昭和の時代は、日本の中国大陸侵略と共に始まった。第一次世界大戦後の経済恐慌に加え、
関東大震災で受けた深刻な痛手から立ち直るため、日本は中国大陸に権益を求めたのである。
中国満州に動員された兵士の大半は、貧しい農家の子弟だった。かけがえのない働き手を失った
農村は疲弊し、著しい貧困に陥った東北の農村では、女子の身売りや欠食児童が続出した。
だが一方で、三井、三菱、安田などの財閥資本は、折からの軍需景気で巨大な利益を貪り、
これらの財閥と癒着した政治家の汚職事件が頻発し、国民の政治不信はその極みに達していた。
明治憲法により、軍人は政治行為を禁止されていた。だが軍人たちの中に、政治の腐敗が進行すればするほど、
政治への中立を建前とする軍人こそが、唯一の汚れていない強固な権力層であるという自覚が生まれてきた。
彼ら軍人は、現在の悪しき状態を一挙に解決して、より良き日本に造り変えること、そのためには
政財界を牛耳る権力者たちを一掃して、天皇親政の新しい政治体制を作らねばならないと考えたのである。
昭和11年(1936年)2月26日未明、20数名の急進的な陸軍青年将校が、1300名余りの下士官兵を率い、
時の岡田内閣をはじめとする重臣たちを襲撃、殺害するというクーデター未遂事件が発生した。
決起部隊は、高橋是清蔵相、斎藤実内大臣らを殺害後、国会議事堂・首相官邸周辺を占拠。
この異常事態を受け、翌27日には、東京市に戒厳令が公布される。
青年将校たちは、政党や財閥を解体し、天皇親政の国家を再建し、軍が政治の実権を握ることを目指していた。
軍部の中には、彼らを義挙として高く評価する者、治安を乱す反乱兵士と看做す者と、まっ二つに分かれた。
だが天皇の断固とした指示で、鎮圧軍が出動し、数日間で青年将校たちは降伏した。
クーデターは失敗に終わり、彼らは軍法会議にかけられ、叛乱罪で銃殺刑に処された。
軍法会議はその判決理由の中で「国法を無視し、天皇の大命なくして皇軍を率い、叛乱行為に及んだことは、
その罪、極めて重大である」と判示した。
明治憲法下では、軍は天皇の指揮権の下にあった。天皇の命令もなく、千数百名に及ぶ正規軍を不法に出動させ、
無防備の官邸で残虐な殺人に至った彼らの行為は、独善かつ無謀の極みだったという他はない。
公娼制度
戦前の日本は、公娼制度を採用しており、公認遊郭での売春は適法であった。
遊郭を営む業者と公娼(売春婦)は、国の認可制であり、営業エリアも一定の場所が指定されていた。

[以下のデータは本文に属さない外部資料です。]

/-- The ranges of a panel that half-pass `h` of pass `p` reads: `d` k-steps of `m` elements of `w` bits, of which it takes 16. -/
def panelRanges (base p d m w h : Nat) : List (Nat × Nat) :=
  let row := m * w / 8
  let start := base + p * d * row
  if m = 16 then [(start, d * row)] else (List.range d).map (fun k => (start + k * row + h * 2 * w, 2 * w))

/-- Read ranges of the scratchpad one after the other; none where a word is poisoned, and the reads that remain take place (R58). -/
def spadReads (q : Nat) (l : List (Nat × Nat)) (s : State) : State × Option (List Byte) :=
  l.foldl (fun a r =>
    let x := spadRead a.1 q r.1 r.2
    (x.1, match a.2, x.2 with
      | some bs, some cs => some (bs ++ cs)
      | _, _ => none)) (s, some [])

/-- Read the operands of a half-pass of pass `p`, whose rows start at `r0` and columns at `c0`; none where a word is poisoned. -/
def halfOperands (s : State) (q : Nat) (f : Flight) (shape p r0 c0 : Nat) : State × Option PassIn :=
  let (fa, fb) := mmaFmts f.w
  let d := passDepth (elGroup fa)
  let m := rowsOf shape
  let n := colsOf shape
  let mx := elGroup fa == 4
  let (s1, a) := spadReads q (panelRanges (f.val 1) p d m (elWidth fa) (r0 / 16)) s
  let (s2, b) := spadReads q (panelRanges (f.val 2) p d n (elWidth fb) (c0 / 16)) s1
  let (s3, sa) := spadReads q (if mx then [(f.val 4 + p * m + r0, 16)] else []) s2
  let (s4, sb) := spadReads q (if mx then [(f.val 5 + p * n + c0, 16)] else []) s3
  match a, b, sa, sb with
  | some a, some b, some sa, some sb =>
    (s4, some { fa := fa, fb := fb, depth := d
                a := ((unpack fa (d * 16) a).map (elemOf fa)).toArray, b := ((unpack fb (d * 16) b).map (elemOf fb)).toArray
                sa := (sa.map (·.toNat)).toArray, sb := (sb.map (·.toNat)).toArray })
  | _, _, _, _ => (s4, none)

/-- What a half-pass gives: cells to add, poison met, or a mismatch repeated. -/
inductive HalfOut where
  | sums (cells : List Cell4)
  | poisoned
  | failed
  deriving DecidableEq, Repr

/-- The cells of a half-pass as executed with upsets. -/
def halfCells (k : TileKey) (half : Nat) (x : PassIn) (us : List (Nat × Nat × Nat × Nat)) : List Cell4 × List Cell4 :=
  let cells := (List.range 256).map (fun e => cellSum x (vatL k.2.2) (e / 16) (e % 16))
  (cells, List.zipWith (fun (c : Cell4) v => (v, c.2)) cells (strike half us (cells.map (·.1))))

/-- R56: the check of executed cells against what the operands predict. -/
def halfCheck (r : List Cell4 × List Cell4) : Option (Nat × Nat × Nat) :=
  mismatch (colRes (r.1.map (·.1))) (colRes (r.2.map (·.1)))

/-- R57, R58: a half-pass reads its operands and executes; after a mismatch it reads them again and executes once more. -/
def halfRun (q : Nat) (f : Flight) (k : TileKey) (shape pass : Nat) (first again : List (Nat × Nat × Nat × Nat))
    (h : Nat × Nat × Nat) (s : State) : State × HalfOut :=
  match halfOperands s q f shape pass h.2.1 h.2.2 with
  | (s1, none) => (s1, .poisoned)
  | (s1, some x) =>
    let r := halfCells k h.1 x first
    match halfCheck r with
    | none => (s1, .sums r.2)
    | some (col, pred, act) =>
      match halfOperands s1 q f shape pass h.2.1 h.2.2 with
      | (s2, none) => (s2, .poisoned)
      | (s2, some y) =>
        let r2 := halfCells k h.1 y again
        let rep := (halfCheck r2).isSome
        (shtReport s2 (pOf s2 q) k.1 f.stream h.1 pass (rep, col, pred, act), if rep then .failed else .sums r2.2)

/-- The sums of a half-pass are added to the tile; true where a vat word of it is uncorrectable and withholds them (R97). -/
def halfAdd (q : Nat) (f : Flight) (k : TileKey) (shape r0 c0 depth : Nat) (cells : List Cell4) (counted : Bool) (s : State) :
    State × Bool :=
  let n := colsOf shape
  let inHalf (e : Nat) : Bool :=
    decide (r0 ≤ e / n) && decide (e / n < r0 + 16) && decide (c0 ≤ e % n) && decide (e % n < c0 + 16)
  let r := vatRead s q f.stream k inHalf
  if r.2 then (modTile r.1 q k (fun t => { t with nan := true }), true)
  else
    let arr := (cells.map (·.1)).toArray
    let ds := (List.range (elemsOf shape)).map (fun e =>
      if inHalf e then arr.getD (16 * (e / n - r0) + (e % n - c0)) 0 else 0)
    (modTile r.1 q k (fun t =>
      let t1 := addAll t ds
      let t2 := { t1 with nan := t1.nan || cells.any (fun c => c.2.1), ovfPos := t1.ovfPos || cells.any (fun c => c.2.2.1)
                          ovfNeg := t1.ovfNeg || cells.any (fun c => c.2.2.2) }
      if counted then t2 else addTerms t2 depth), false)

/-- One half-pass: operands, sums, check, update.  Answers the state, whether one half has been added, and a fault code. -/
def halfPass (q : Nat) (f : Flight) (k : TileKey) (shape pass : Nat) (u : PassUpset) (inj rep : Bool)
    (a : State × Bool × Nat) (h : Nat × Nat × Nat) : State × Bool × Nat :=
  let (s, added, code) := a
  let fail (s : State) (c : Nat) : State × Bool × Nat := (s, added, if code = 0 then c else code)
  let hit := inj && h.1 == 0
  let first := u.first ++ (if hit then [(0, 0, 0, 0)] else [])
  let again := u.again ++ (if hit && rep then [(0, 0, 0, 0)] else [])
  match halfRun q f k shape pass first again h s with
  | (s1, .poisoned) => fail (modTile s1 q k (fun t => { t with nan := true })) 0x30
  | (s1, .failed) => fail s1 0x31
  | (s1, .sums cells) =>
    match halfAdd q f k shape h.2.1 h.2.2 (passDepth (elGroup (mmaFmts f.w).1)) cells added s1 with
    | (s2, true) => fail s2 0x30
    | (s2, false) => (s2, true, code)

/-- Pass `p` of a T.MMA runs (R53, R57, R58, R61, R67).  The pass takes an armed injection whether or not it meets poison. -/
def runPass (s : State) (q : Nat) (f : Flight) (k : TileKey) (t : Tile) (p : Nat) (u : PassUpset) : State :=
  let ph := pOf s q
  let inj := fget s .qreShtInj 8 8 ph = 1 && fget s .qreShtInj 4 0 ph = k.1
  let rep := inj && fget s .qreShtInj 5 5 ph = 1
  let s1 := if inj then fset s .qreShtInj 8 8 0 ph else s
  let (s2, _, code) := (halvesOf t.shape).foldl (halfPass q f k t.shape p u inj rep) (s1, false, 0)
  let s3 := if code = 0 then fadd s2 .qrePrf 63 0 1 ph 2 else s2
  if code != 0 then exFault s3 q f code
  else if (p + 1) * passDepth (elGroup (mmaFmts f.w).1) ≥ f.val 3 then dropFlight s3 q f.stream f.seq
  else putFlight s3 q { f with phase := .mma (p + 1) }

/-- The T.MMAs of a sheet that no ordering operation holds back (R84). -/
def readyMmas (x : Quire) (sheet : Nat) : List (Flight × Nat) :=
  x.flights.filterMap (fun g => match g.phase, g.tile with
    | .mma p, some k =>
      if g.part == .sheet sheet && !blocked x g && (((onTile x k).takeWhile (fun h => !(h.stream == g.stream && h.seq == g.seq))).all
          (fun h => !isOrdering h)) then some (g, p) else none
    | _, _ => none)

/-- The stream whose T.MMA the sheet takes next (R49). -/
def nextMma (x : Quire) (sheet : Nat) : Option (Flight × Nat) :=
  let l := readyMmas x sheet
  let last := tget 7 x.lastServed sheet
  (List.range 8).findSome? (fun i => l.find? (fun g => g.1.stream == (last + 1 + i) % 8))

/-- PASS: one pass on a sheet. -/
def passStep (q sheet : Nat) (u : PassUpset) (s : State) : State :=
  if !(s.boot.ready && !s.fe && decide (q < 64) && decide (sheet < 32)) then s else
  let s0 := addUpsets s q u.stores u.paths
  match nextMma (quire s0 q) sheet with
  | none => s0
  | some (f, p) =>
    match f.tile.bind (fun k => (tileAt (quire s0 q) k).map (fun t => (k, t))) with
    | none => s0
    | some (k, t) =>
      let x := quire s0 q
      let s1 := setQuire s0 q { x with lastServed := tset 7 x.lastServed sheet f.stream }
      settleQuire (startMerges q k 64 (runPass s1 q f k t p u)) q

/-- ORDERING_OPERATION_START: the ordering operation at the head of a tile's operations starts. -/
def orderingStart (q : Nat) (k : TileKey) (s : State) : State :=
  if !(s.boot.ready && !s.fe && decide (q < 64)) then s else
  let x := quire s q
  match (onTile x k).head? with
  | some f =>
    if isOrdering f && f.phase == .queued && ordReady x f then
      settleQuire (startMerges q k 64 (ordRun q s f)) q
    else settleQuire (startMerges q k 64 s) q
  | none => s

/-! ### Meanings -/

/-- T.ZERO. -/
def execTZero (q st : Nat) (w : IWord) (s : State) : Res := .next (issue s q st w (openOp 0 w) (planOpen q false) (openIssue q))
/-- T.PRELOAD. -/
def execTPreload (q st : Nat) (w : IWord) (s : State) : Res := .next (issue s q st w (openOp 1 w) (planOpen q true) (openIssue q))
/-- T.MMA. -/
def execTMma (q st : Nat) (w : IWord) (s : State) : Res :=
  let (fa, fb) := mmaFmts w
  .next (issue s q st w
    { maj := 0x14, sub := 2, f1 := .t, f2 := .s, f3 := .s, f4 := .s, opt := maskOf 22 15, effect := true
      long := elGroup fa == 4 && elGroup fb == 4 && decide (fa < 10) && decide (fb < 10)
      codes := decide (fa < 10) && decide (fb < 10)
      gates := (if (7 ≤ fa && fa < 10) || (7 ≤ fb && fb < 10) then [0] else []) ++ (if elGroup fa = 2 || elGroup fb = 2 then [1] else []) }
    (planMma q) (fun s f => putFlight s q f))
/-- PASS. -/
def execPass (q sheet : Nat) (u : PassUpset) (s : State) : Res := .next (passStep q sheet u s)
/-- T.MERGE: it waits only for ordering operations issued before it. -/
def execTMerge (q st : Nat) (w : IWord) (s : State) : Res :=
  .next (issue s q st w { maj := 0x14, sub := 3, f1 := .t, f2 := .s, gates := [8], effect := true }
    (fun s f =>
      let x := quire s q
      let (c, k, shape) := handleCheck x f.stream f.w.f1.toNat false
      let r := (f.val 1, imageBytes k.2.2 shape)
      { fault := firstFault [spadCheck r.1 r.2 64, c], full := sheetFull x k.1
        f := { f with part := .sheet k.1, tile := some k, spRd := [r] } })
    (fun s f => match f.tile with
      | some k => if (onTile (quire s q) k).any isOrdering || blocked (quire s q) f then putFlight s q f else mergeRun q s f
      | none => s))
/-- T.DRAIN. -/
def execTDrain (q st : Nat) (w : IWord) (s : State) : Res :=
  .next (issue s q st w
    { maj := 0x14, sub := 4, f1 := .t, f2 := .s, f3 := .sw, opt := maskOf 22 6, codes := decide (optF w 22 19 ≤ 8), effect := true
      gates := (if optF w 22 19 = 8 then [8] else []) ++ (if optF w 18 18 = 1 then [9] else []) }
    (planCal q) (drainIssue q))
/-- The word of T.RMAX and T.RMIN. -/
def redOp (sub : Nat) (w : IWord) : Op :=
  { maj := 0x14, sub := sub, f1 := .t, f2 := .s, f3 := .s, f4 := .sx, opt := maskOf 22 5, codes := decide (optF w 22 19 < 8)
    effect := true, gates := if optF w 18 18 = 1 then [9] else [] }
/-- T.RMAX. -/
def execTRmax (q st : Nat) (w : IWord) (s : State) : Res := .next (issue s q st w (redOp 5 w) (planCal q) (ordIssue q))
/-- T.RMIN. -/
def execTRmin (q st : Nat) (w : IWord) (s : State) : Res := .next (issue s q st w (redOp 6 w) (planCal q) (ordIssue q))
/-- ORDERING_OPERATION_START. -/
def execOrderingOperationStart (q sheet slot fmt : Nat) (s : State) : Res := .next (orderingStart q (sheet, slot, fmt) s)

end Sys2Proof.Machine
end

当時の日本社会は、貞操観念が強く、自由恋愛を不道徳としており、また多くの人々が生活に困窮
していた。そこでは、社会の安定上、公娼制度は必要な役割を果たしていたのである。
だが公娼になると、外出は制限され、給与の大部分も前借金の返済に充てられ、経済的な自由は
ほとんどなかった。彼女たちは、束縛一色の日々を送りながら、客をとり続けたのである。
1931年(昭和6年)東北地方の大冷害のため、東北六県の農村は窮乏を極めた。
働き手の兄が兵隊に取られ、その妹がついに公娼に身売りという悲劇が珍しくなかった。
こうした事態は、農村出身の青年将校たちに、日本の資本主義社会の矛盾を痛感させ、
ついに「二・二六事件」決起の一因となった。
当時の指導者は、まず農村救済に着手すべきであった。だが彼らは、国内矛盾の解決を大陸に求めた。
近代日本が失敗した原因は、ここにあったのである。